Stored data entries
============

-- ==== Sys2Proof/Tests/Slice0.lean ====
section
/-! SUPPORT. Tests: WellFormed, decoding of words written out from the spec's encodings, single steps from the test
vectors of 95_test_vectors.md, and for every statement with hypotheses a named witness that meets them. Expected results
are the spec's; a name in a comment (E5, V8, ...) is the vector it comes from. -/

namespace Sys2Proof.Machine

/-! ### Helpers -/

/-- The outcome is a next state with this property. -/
def nextIs (o : Host.Outcome State Fault Refusal) (p : State → Bool) : Bool :=
  match o with
  | .next t => p t
  | .fault _ | .refused _ => false

/-- The outcome is this refusal. -/
def refusedIs (o : Host.Outcome State Fault Refusal) (r : Refusal) : Bool :=
  match o with
  | .refused r' => decide (r = r')
  | .next _ | .fault _ => false

/-- The decoder in a state of the automaton, with TAG, CNT, ACC and the fields given, a handler that answers ok, and
`events` to come. -/
def decoderAt (st : AutoState) (tag : Byte) (cnt : Word) (acc : Acc) (obj inst start len : Word)
    (events : List Event) : State :=
  { State.reset with
    state := st, tag := tag, cnt := cnt, acc := acc, obj := obj, inst := inst, start := start, len := len,
    input := events, answers := [.ok] }

/-- The decoder in IDLE, with `events` to come. -/
def idleAt (events : List Event) : State := decoderAt .idle 0 0 Acc.zero 0 0 0 0 events

/-- One byte to come. -/
def byteIn (b : Byte) : List Event := [.port (.byte b)]

/-- A state that discards its buffer, with `events` to come. -/
def discardingAt (events : List Event) : State := { idleAt events with abort := true }

/-- A SEND of five payload bytes with two of them received (V20, V22), `events` to come. -/
def midPayload (events : List Event) : State :=
  { decoderAt .readData 2 2 (Acc.ofWord 5) 32 0 0 5 events with pay := [(0, 1), (1, 2)] }

/-- A SEND of three payload bytes with two of them received, `events` to come. -/
def lastPayload (events : List Event) : State :=
  { decoderAt .readData 2 2 (Acc.ofWord 3) 32 0 0 3 events with pay := [(0, 1), (1, 2)] }

/-- A decoder that has presented an event and waits for its answer. -/
def waitingAt (events : List Event) (answers : List Answer) : State :=
  { idleAt events with awaiting := true, answers := answers }

/-! ### Well-formedness -/

theorem send_wellFormed (n : Nat) : (Instr.send 0 0 0 (List.replicate n 0)).wellFormed = decide (n < 2 ^ 32) := by
  simp only [Instr.wellFormed, List.length_replicate]

/-- A SEND of 2^32 payload bytes has no length field (R63, R64): the one check, refused. -/
theorem test_wellFormed_refuses_send_of_2_to_32 :
    (Instr.send 0 0 0 (List.replicate 4294967296 0)).wellFormed = false :=
  (send_wellFormed 4294967296).trans (decide_eq_false (by omega))

/-- A SEND of 2^32 - 1 payload bytes has one (E17). -/
theorem test_wellFormed_accepts_longest_send :
    (Instr.send 0 0 0 (List.replicate 4294967295 0)).wellFormed = true :=
  (send_wellFormed 4294967295).trans (decide_eq_true (by omega))

/-! ### Integer codec (2.1) -/

theorem test_be32_order : be32 16909060 = [0x01, 0x02, 0x03, 0x04] := by decide
theorem test_be32_one : be32 1 = [0, 0, 0, 0x01] := by decide
theorem test_unbe32_top_bit_is_not_a_sign : (unbe32 0x80 0 0 0).toNat = 2147483648 := by decide
theorem test_fits32_bounds :
    fits32 (-1) = false ∧ fits32 0 = true ∧ fits32 4294967295 = true ∧ fits32 4294967296 = false := by decide

/-! ### Decoding -/

/-- E6. -/
theorem test_decode_request :
    decodeMessage [0x01, 0x01, 0x02, 0x03, 0x04, 0x0A, 0x0B, 0x0C, 0x0D, 0x80, 0, 0, 0, 0xFF, 0xFF, 0xFF, 0xFF] =
      .ok (.request 16909060 168496141 2147483648 4294967295, []) := by decide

============

#### Assignment
Give the count of lines in the entries above that hold the word "List", with no other words.

#### Reply to the task
11